In one embodiment of the invention according to claim 2 is to form a Telescopic piston provided a sleeve-like shaped secondary piston that the Primary piston touches coaxially. The primary piston experiences over its inside diameter on the guide sleeve and the secondary piston its outer surface in the housing of the release device is a guide.

According to claims 3 and 4 is for sealing the secondary piston in Housing provided a seal, which is inserted in an annular groove, which under Prestress is present on the lateral surface of the secondary piston. For sealing of the primary piston is on the end face with a sealing ring, in particular with a groove sealing ring, the sealing lips of which in both edge zones of the Sealing rings are arranged, on the one hand on the outer surface of the guide sleeve and, on the other hand, sealingly abut the inner wall of the secondary piston gene.

It is useful to use a groove sealing ring according to claim 5 is non-detachably arranged on a reinforcement, which in turn is positively on Ring piston is snapped. For this purpose, there is an advantageous  Vulcanization with which the two components are combined into one unit are. Alternatively, the concept of the invention also provides a groove sealing ring, in which the reinforcement is partially enclosed by the sealing material and a Reinforcing section emerging from the groove sealing ring is attached to the ring piston is.

The invention according to claim 6 ensures that the primary piston has lower displacement resistance than the secondary piston.

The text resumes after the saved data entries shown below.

-- ==== Sys2Proof/Safety.lean ====
section
/-! DEFINITION. The terms in which claims speak: the invariant of the machine, when the engine is
about to run a cycle, what a body sees, the write sets the spec gives, and runs with balanced calls. -/

namespace Sys2Proof

/-! ### Write sets -/

/-- The general registers an instruction may write (10_state.md R21). -/
def Instr.writesReg : Instr → Reg → Bool
  | .ldVxNn x _, r => r == x
  | .addVxNn x _, r => r == x
  | .ldVxVy x _, r => r == x
  | .orVxVy x _, r => r == x
  | .andVxVy x _, r => r == x
  | .xorVxVy x _, r => r == x
  | .addVxVy x _, r => r == x || r == vF
  | .subVxVy x _, r => r == x || r == vF
  | .shrVxVy x _, r => r == x || r == vF
  | .subnVxVy x _, r => r == x || r == vF
  | .shlVxVy x _, r => r == x || r == vF
  | .rndVxNn x _, r => r == x
  | .drwVxVyN _ _ _, r => r == vF
  | .ldVxDt x, r => r == x
  | .ldVxMem x, r => r.val ≤ x.val
  | .cls, _ => false
  | .ret, _ => false
  | .sys _, _ => false
  | .jp _, _ => false
  | .call _, _ => false
  | .seVxNn _ _, _ => false
  | .sneVxNn _ _, _ => false
  | .seVxVy _ _, _ => false
  | .sneVxVy _ _, _ => false
  | .ldINnn _, _ => false
  | .jpV0Nnn _, _ => false
  | .skpVx _, _ => false
  | .sknpVx _, _ => false
  | .ldVxK _, _ => false
  | .ldDtVx _, _ => false
  | .ldStVx _, _ => false
  | .addIVx _, _ => false
  | .ldFVx _, _ => false
  | .ldBVx _, _ => false
  | .ldMemVx _, _ => false
  | .brk, _ => false

/-- The fault an instruction's body can raise (60_exceptions.md R273). -/
def Instr.bodyFault : Instr → Option Machine.FaultCause
  | .ret => some .stackUnderflow
  | .call _ => some .stackOverflow
  | .drwVxVyN _ _ _ => some .addressFault
  | .ldBVx _ => some .addressFault
  | .ldMemVx _ => some .addressFault
  | .ldVxMem _ => some .addressFault
  | .cls => none
  | .sys _ => none
  | .jp _ => none
  | .seVxNn _ _ => none
  | .sneVxNn _ _ => none
  | .seVxVy _ _ => none
  | .ldVxNn _ _ => none
  | .addVxNn _ _ => none
  | .ldVxVy _ _ => none
  | .orVxVy _ _ => none
  | .andVxVy _ _ => none
  | .xorVxVy _ _ => none
  | .addVxVy _ _ => none
  | .subVxVy _ _ => none
  | .shrVxVy _ _ => none
  | .subnVxVy _ _ => none
  | .shlVxVy _ _ => none
  | .sneVxVy _ _ => none
  | .ldINnn _ => none
  | .jpV0Nnn _ => none
  | .rndVxNn _ _ => none
  | .skpVx _ => none
  | .sknpVx _ => none
  | .ldVxDt _ => none
  | .ldVxK _ => none
  | .ldDtVx _ => none
  | .ldStVx _ => none
  | .addIVx _ => none
  | .ldFVx _ => none
  | .brk => none

/-- The bytes of RAM a transfer at `I` touches: `n` for `Dxyn`, 3 for `Fx33`, `x + 1` for `Fx55` and
`Fx65`, none for every other instruction (20_memory.md R61). -/
def Instr.transferSize : Instr → Option Nat
  | .drwVxVyN _ _ n => some n.toNat
  | .ldBVx _ => some 3
  | .ldMemVx x => some (x.val + 1)
  | .ldVxMem x => some (x.val + 1)
  | .ret => none
  | .call _ => none
  | .cls => none
  | .sys _ => none
  | .jp _ => none
  | .seVxNn _ _ => none
  | .sneVxNn _ _ => none
  | .seVxVy _ _ => none
  | .ldVxNn _ _ => none
  | .addVxNn _ _ => none
  | .ldVxVy _ _ => none
  | .orVxVy _ _ => none
  | .andVxVy _ _ => none
  | .xorVxVy _ _ => none
  | .addVxVy _ _ => none
  | .subVxVy _ _ => none
  | .shrVxVy _ _ => none
  | .subnVxVy _ _ => none
  | .shlVxVy _ _ => none
  | .sneVxVy _ _ => none
  | .ldINnn _ => none
  | .jpV0Nnn _ => none
  | .rndVxNn _ _ => none
  | .skpVx _ => none
  | .sknpVx _ => none
  | .ldVxDt _ => none
  | .ldVxK _ => none
  | .ldDtVx _ => none
  | .ldStVx _ => none
  | .addIVx _ => none
  | .ldFVx _ => none
  | .brk => none

end Sys2Proof

namespace Sys2Proof.Machine

/-! ### The invariant -/

/-- RAM keeps its canonical form. -/
abbrev State.ramCanonical (s : State) : Prop := Memory.wf s.mem = true

/-- The fault record is valid exactly in `faulted` (10_state.md R37; 60_exceptions.md R266). -/
abbrev State.recordIffFaulted (s : State) : Prop := s.fault.isSome = true ↔ s.run = .faulted

/-- No fault record has the cause that nothing raises (60_exceptions.md R263). -/
abbrev State.noRegisterIndex (s : State) : Prop :=
  ∀ f, s.fault = some f → f.cause ≠ .registerIndex

/-- A running engine's stack has at most `STACK_CAPACITY` entries (10_state.md R31). -/
abbrev State.stackWithinCapacity (s : State) : Prop :=
  s.run = .running → s.stack.length ≤ s.cfg.stackCapacity

/-- No timer was set in the future: `Now()` never decreases (46_timers.md R221, R222). -/
abbrev State.timersNotAhead (s : State) : Prop :=
  (∀ r, s.dt.ref = some r → r ≤ s.now) ∧ ∀ r, s.st.ref = some r → r ≤ s.now

/-- An engine in a key wait runs or was aborted there: only the interrupt event cuts a wait short
(45_keypad.md R208; 60_exceptions.md R272). -/
abbrev State.waitRunsOrAborted (s : State) : Prop :=
  ∀ r, s.phase = .waitKey r → s.run = .running ∨ s.run = .aborted

/-- The invariant that every step keeps. -/
structure State.Inv (s : State) : Prop where
  ram    : s.ramCanonical
  record : s.recordIffFaulted
  cause  : s.noRegisterIndex
  stack  : s.stackWithinCapacity
  timers : s.timersNotAhead
  wait   : s.waitRunsOrAborted

/-- "no reachable `pc` exceeds 0x10FE" (10_state.md R28), with the return addresses that make it so. -/
structure State.PcBounded (s : State) : Prop where
  pc    : s.pc.toNat ≤ 0x10FE
  stack : ∀ t ∈ s.stack, t.toNat ≤ 0x1000

/-! ### When a cycle runs, and what its body sees -/

/-- The next move is the engine's. -/
abbrev State.engineMoves (s : State) : Prop := s.nextMove = .engine

/-- The next move is not a reset. -/
abbrev State.noReset (s : State) : Prop := ∀ kind rom, s.nextMove ≠ .reset kind rom

/-- The next move does not come from the configuration port. -/
abbrev State.noConfigure (s : State) : Prop := ∀ c, s.nextMove ≠ .configure c

/-- The engine is about to run a whole cycle: it has the move, it runs, in phase FETCH, under a valid
configuration, with no event pending (40_cycle_and_control_flow.md R120). -/
structure State.CycleReady (s : State) : Prop where
  moves : s.engineMoves
  run   : s.run = .running
  phase : s.phase = .fetch
  cfg   : s.cfg.valid
  abort : s.abortPending = false
  halt  : s.haltPending = false

/-- What the body of an instruction starts from: the move taken, `pc` advanced by 2
(40_cycle_and_control_flow.md R120 step 6). -/
def State.inBody (s : State) : State := { s.afterMove with pc := s.pc + 2 }

/-- A word can be fetched at `pc`, and it is `w`: the byte at the lower address is its high byte
(20_memory.md R67). -/
def State.fetches (s : State) (w : Word) : Prop :=
  s.pc.toNat ≤ 0xFFE ∧
    s.readByte s.pc.toNat = w.extractLsb' 8 8 ∧ s.readByte (s.pc.toNat + 1) = w.extractLsb' 0 8

/-- `t` is `s` in `faulted` with this fault record, and nothing else changed (60_exceptions.md R266). -/
def State.FaultedFrom (s t : State) (f : FaultRecord) : Prop :=
  t = { s with run := .faulted, fault := some f }

/-- Every byte of RAM reads in `t` as it reads in `s`. -/
def State.SameRam (s t : State) : Prop := ∀ a, t.readByte a = s.readByte a

/-- Every byte of RAM outside the `k` bytes at `a` reads in `t` as it reads in `s`. -/
def State.SameRamOutside (s t : State) (a k : Nat) : Prop :=
  ∀ c, ¬ (a ≤ c ∧ c < a + k) → t.readByte c = s.readByte c

/-- Some buffered press has the code in `V[x]`, all 8 bits compared (45_keypad.md R203). -/
def State.keyBuffered (s : State) (x : Reg) : Prop := ∃ c ∈ s.keyq, c.toNat = (s.reg x).toNat

/-- The condition under which one of the six skip instructions skips in `s` (10_state.md R26;
41_skips.md R141 to R144; 45_keypad.md R206, R207). -/
def State.skips (s : State) : Instr → Prop
  | .seVxNn x nn => s.reg x = nn
  | .sneVxNn x nn => s.reg x ≠ nn
  | .seVxVy x y => s.reg x = s.reg y
  | .sneVxVy x y => s.reg x ≠ s.reg y
  | .skpVx x => s.keyBuffered x
  | .sknpVx x => ¬ s.keyBuffered x
  | .cls => False
  | .ret => False
  | .sys _ => False
  | .jp _ => False
  | .call _ => False
  | .ldVxNn _ _ => False
  | .addVxNn _ _ => False
  | .ldVxVy _ _ => False
  | .orVxVy _ _ => False
  | .andVxVy _ _ => False
  | .xorVxVy _ _ => False
  | .addVxVy _ _ => False
  | .subVxVy _ _ => False
  | .shrVxVy _ _ => False
  | .subnVxVy _ _ => False
  | .shlVxVy _ _ => False
  | .ldINnn _ => False
  | .jpV0Nnn _ => False
  | .rndVxNn _ _ => False
  | .drwVxVyN _ _ _ => False
  | .ldVxDt _ => False
  | .ldVxK _ => False
  | .ldDtVx _ => False
  | .ldStVx _ => False
  | .addIVx _ => False
  | .ldFVx _ => False
  | .ldBVx _ => False
  | .ldMemVx _ => False
  | .ldVxMem _ => False
  | .brk => False

/-! ### Runs and balanced calls -/

/-- The machine runs from the first state to the second, without a reset, and the cycles of that run
execute these instructions, in this order. Between them come steps that are no cycle: other agents'
moves, turns in a key wait. -/
inductive Executes : List Instr → State → State → Prop where
  | done (s : State) : Executes [] s s
  | cycle {s t u : State} {is : List Instr} (w : Word) (i : Instr) (hs : s.CycleReady)
      (hw : s.fetches w) (hd : decodeWord w = .ok i) (ht : step s = .next t)
      (h : Executes is t u) : Executes (i :: is) s u
  | other {s t u : State} {is : List Instr} (hs : ¬ s.CycleReady) (hr : s.noReset)
      (ht : step s = .next t) (h : Executes is t u) : Executes is s u

/-- A sequence of executed instructions in which every return belongs to a call before it. -/
inductive Balanced : List Instr → Prop where
  | nil : Balanced []
  | plain (i : Instr) (is : List Instr) (hc : ∀ nnn, i ≠ .call nnn) (hr : i ≠ .ret)
      (h : Balanced is) : Balanced (i :: is)
  | call (nnn : Addr12) (body is : List Instr) (hb : Balanced body) (h : Balanced is) :
      Balanced (.call nnn :: (body ++ .ret :: is))

/-- Every pixel of the sprite `rows` drawn at (`x0`, `y0`): set exactly where an unclipped row byte
has a 1 bit, bit 7 leftmost (44_display.md R180, R182). -/
def spriteBit (rows : List Byte) (x0 y0 px py : Nat) : Bool :=
  decide (px ≤ 63 ∧ py ≤ 31 ∧ x0 ≤ px ∧ px ≤ x0 + 7 ∧ y0 ≤ py ∧ py < y0 + rows.length) &&
    (rows.getD (py - y0) 0).getLsbD (7 - (px - x0))

end Sys2Proof.Machine
end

This Mode of action is achieved due to a smaller sealing diameter of the Groove sealing ring, which is provided for the primary piston compared to the Seal that is used to seal the secondary piston in the housing. In addition, the relatively soft sealing lips of the groove sealing ring cause a less friction than the pre-stressed surface sealing ring in the housing for sealing the secondary piston. Conditionally due to the different displacement resistance when pressing the Disengaging device according to the invention by pressing the clutch pedal is triggered, first a displacement of the primary piston is achieved, before the secondary piston is moved.

According to claim 7, it is useful both the guide tube and the To manufacture secondary pistons without cutting using a deep-drawing process. The inventor The idea of development also provides for these low-cost, drawn parts e.g. B. after gas nitriding and an intermediate treatment by Honbür Most or polishing and a subsequent salt bath oxidation as corrosion insert protection into the disengaging device, which means that cost intensive surface coatings in the guide bore of the housing can be dispensed with.

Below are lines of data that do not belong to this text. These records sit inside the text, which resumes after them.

-- ==== Sys2Proof/Laws/PerInstr.lean ====
section
/-! SUPPORT. Facts about every instruction as syntax, one lemma per constructor. -/

namespace Sys2Proof.Laws.WordOfRow

/-- The word of an instruction has the fixed bits of its row of the opcode table
(30_encoding.md R99). -/
def Statement (i : Instr) : Prop :=
  ∃ r, opcodeTable[i.row]? = some r ∧ encode i &&& r.mask = r.pattern

theorem nnn_fixed (op : Nibble) (nnn : Addr12) : wordNNN op nnn &&& 0xF000#16 = op ++ 0#12 := by
  rw [wordNNN, show 0xF000#16 = BitVec.allOnes 4 ++ 0#12 from rfl, BitVec.and_append,
    BitVec.and_allOnes, BitVec.and_zero]

theorem xnn_fixed_op (op : Nibble) (x : Reg) (nn : Byte) :
    wordXNN op x nn &&& 0xF000#16 = op ++ 0#12 := by
  rw [wordXNN, show 0xF000#16 = BitVec.allOnes 4 ++ 0#12 from rfl, BitVec.and_append,
    BitVec.and_allOnes, BitVec.and_zero]

theorem xnn_fixed (op : Nibble) (x : Reg) (nn : Byte) :
    wordXNN op x nn &&& 0xF0FF#16 = op ++ (0#4 ++ nn) := by
  rw [wordXNN, show 0xF0FF#16 = BitVec.allOnes 4 ++ (0#4 ++ BitVec.allOnes 8) from rfl,
    BitVec.and_append, BitVec.and_append, BitVec.and_allOnes, BitVec.and_zero, BitVec.and_allOnes]

theorem xyn_fixed_op (op : Nibble) (x y : Reg) (n : Nibble) :
    wordXYN op x y n &&& 0xF000#16 = op ++ 0#12 := by
  rw [wordXYN, show 0xF000#16 = BitVec.allOnes 4 ++ 0#12 from rfl, BitVec.and_append,
    BitVec.and_allOnes, BitVec.and_zero]

theorem xyn_fixed (op : Nibble) (x y : Reg) (n : Nibble) :
    wordXYN op x y n &&& 0xF00F#16 = op ++ (0#4 ++ (0#4 ++ n)) := by
  rw [wordXYN, show 0xF00F#16 = BitVec.allOnes 4 ++ (0#4 ++ (0#4 ++ BitVec.allOnes 4)) from rfl,
    BitVec.and_append, BitVec.and_append, BitVec.and_append, BitVec.and_allOnes, BitVec.and_zero,
    BitVec.and_zero, BitVec.and_allOnes]

theorem cls : Statement .cls := ⟨_, rfl, rfl⟩
theorem ret : Statement .ret := ⟨_, rfl, rfl⟩
theorem sys (nnn : Addr12) : Statement (.sys nnn) := ⟨_, rfl, nnn_fixed _ _⟩
theorem jp (nnn : Addr12) : Statement (.jp nnn) := ⟨_, rfl, nnn_fixed _ _⟩
theorem call (nnn : Addr12) : Statement (.call nnn) := ⟨_, rfl, nnn_fixed _ _⟩
theorem seVxNn (x : Reg) (nn : Byte) : Statement (.seVxNn x nn) := ⟨_, rfl, xnn_fixed_op _ _ _⟩
theorem sneVxNn (x : Reg) (nn : Byte) : Statement (.sneVxNn x nn) := ⟨_, rfl, xnn_fixed_op _ _ _⟩
theorem seVxVy (x y : Reg) : Statement (.seVxVy x y) := ⟨_, rfl, xyn_fixed _ _ _ _⟩
theorem ldVxNn (x : Reg) (nn : Byte) : Statement (.ldVxNn x nn) := ⟨_, rfl, xnn_fixed_op _ _ _⟩
theorem addVxNn (x : Reg) (nn : Byte) : Statement (.addVxNn x nn) := ⟨_, rfl, xnn_fixed_op _ _ _⟩
theorem ldVxVy (x y : Reg) : Statement (.ldVxVy x y) := ⟨_, rfl, xyn_fixed _ _ _ _⟩
theorem orVxVy (x y : Reg) : Statement (.orVxVy x y) := ⟨_, rfl, xyn_fixed _ _ _ _⟩
theorem andVxVy (x y : Reg) : Statement (.andVxVy x y) := ⟨_, rfl, xyn_fixed _ _ _ _⟩
theorem xorVxVy (x y : Reg) : Statement (.xorVxVy x y) := ⟨_, rfl, xyn_fixed _ _ _ _⟩
theorem addVxVy (x y : Reg) : Statement (.addVxVy x y) := ⟨_, rfl, xyn_fixed _ _ _ _⟩
theorem subVxVy (x y : Reg) : Statement (.subVxVy x y) := ⟨_, rfl, xyn_fixed _ _ _ _⟩
theorem shrVxVy (x y : Reg) : Statement (.shrVxVy x y) := ⟨_, rfl, xyn_fixed _ _ _ _⟩
theorem subnVxVy (x y : Reg) : Statement (.subnVxVy x y) := ⟨_, rfl, xyn_fixed _ _ _ _⟩
theorem shlVxVy (x y : Reg) : Statement (.shlVxVy x y) := ⟨_, rfl, xyn_fixed _ _ _ _⟩
theorem sneVxVy (x y : Reg) : Statement (.sneVxVy x y) := ⟨_, rfl, xyn_fixed _ _ _ _⟩
theorem ldINnn (nnn : Addr12) : Statement (.ldINnn nnn) := ⟨_, rfl, nnn_fixed _ _⟩
theorem jpV0Nnn (nnn : Addr12) : Statement (.jpV0Nnn nnn) := ⟨_, rfl, nnn_fixed _ _⟩
theorem rndVxNn (x : Reg) (nn : Byte) : Statement (.rndVxNn x nn) := ⟨_, rfl, xnn_fixed_op _ _ _⟩
theorem drwVxVyN (x y : Reg) (n : Nibble) : Statement (.drwVxVyN x y n) := ⟨_, rfl, xyn_fixed_op _ _ _ _⟩
theorem skpVx (x : Reg) : Statement (.skpVx x) := ⟨_, rfl, xnn_fixed _ _ _⟩
theorem sknpVx (x : Reg) : Statement (.sknpVx x) := ⟨_, rfl, xnn_fixed _ _ _⟩
theorem ldVxDt (x : Reg) : Statement (.ldVxDt x) := ⟨_, rfl, xnn_fixed _ _ _⟩
theorem ldVxK (x : Reg) : Statement (.ldVxK x) := ⟨_, rfl, xnn_fixed _ _ _⟩
theorem ldDtVx (x : Reg) : Statement (.ldDtVx x) := ⟨_, rfl, xnn_fixed _ _ _⟩
theorem ldStVx (x : Reg) : Statement (.ldStVx x) := ⟨_, rfl, xnn_fixed _ _ _⟩
theorem addIVx (x : Reg) : Statement (.addIVx x) := ⟨_, rfl, xnn_fixed _ _ _⟩
theorem ldFVx (x : Reg) : Statement (.ldFVx x) := ⟨_, rfl, xnn_fixed _ _ _⟩
theorem ldBVx (x : Reg) : Statement (.ldBVx x) := ⟨_, rfl, xnn_fixed _ _ _⟩
theorem ldMemVx (x : Reg) : Statement (.ldMemVx x) := ⟨_, rfl, xnn_fixed _ _ _⟩
theorem ldVxMem (x : Reg) : Statement (.ldVxMem x) := ⟨_, rfl, xnn_fixed _ _ _⟩
theorem brk : Statement .brk := ⟨_, rfl, rfl⟩

end Sys2Proof.Laws.WordOfRow
end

The configuration of the release device according to the invention according to claim 8 and 9 provides that the secondary piston radially over one end outside facing collar on the housing forms a stop (claim 8). For Creation of a stroke limitation of the primary piston is according to claim 9  Provide the secondary piston with a radially inward facing collar that overlaps an approach on the primary piston and thus a stroke limitation for forms the primary piston.

Underlining the compact design is the housing according to claim 10 provided with an essentially rotationally symmetrical recess into which the clutch release bearing when the friction clutch is in an engaged position can be recorded.

The embodiment of the invention according to claims 11 and 12 relates on the formation of the inner and outer ring of the clutch release bearing. According to claim 11, the disengaging device according to the invention with a Provided rotatably fixed to the primary piston inner ring, and a rotatable arranged outer ring of the friction clutch. The design according to Claim 12, however, sees a non-rotatable indirect with the primary piston in Connected outer ring in front and a circumferential inner ring.

To create a releasable attachment of the clutch release bearing is after Claim 13 a positive, releasable bearing fixation between the primary piston and a bearing ring of the clutch release bearing provided. This If necessary, the arrangement allows the damaged part to be replaced hydraulic release device, without the housing in the event of damage se and the clutch release bearing must be replaced together.

According to claim 14, a carrier disc between the non-rotatably arranged Provided outer ring of the clutch release bearing and the primary piston, the carrier disc via a positive snap on the primary column ben is attached to achieve a simple, inexpensive assembly.

To create an effective seal between the inner ring and the Outer ring of the clutch release bearing is a reinforced according to claim 15 Support disc is provided, the large area on a vertical portion of the  Bearing inner ring rests, supported by the force of the disc spring. This invented support disc according to the invention effectively prevents disadvantageous lubrication central outlet from the clutch release bearing and also allows both an axial and radial adjustability of the outer ring. These measures favor the service life of the clutch release bearing.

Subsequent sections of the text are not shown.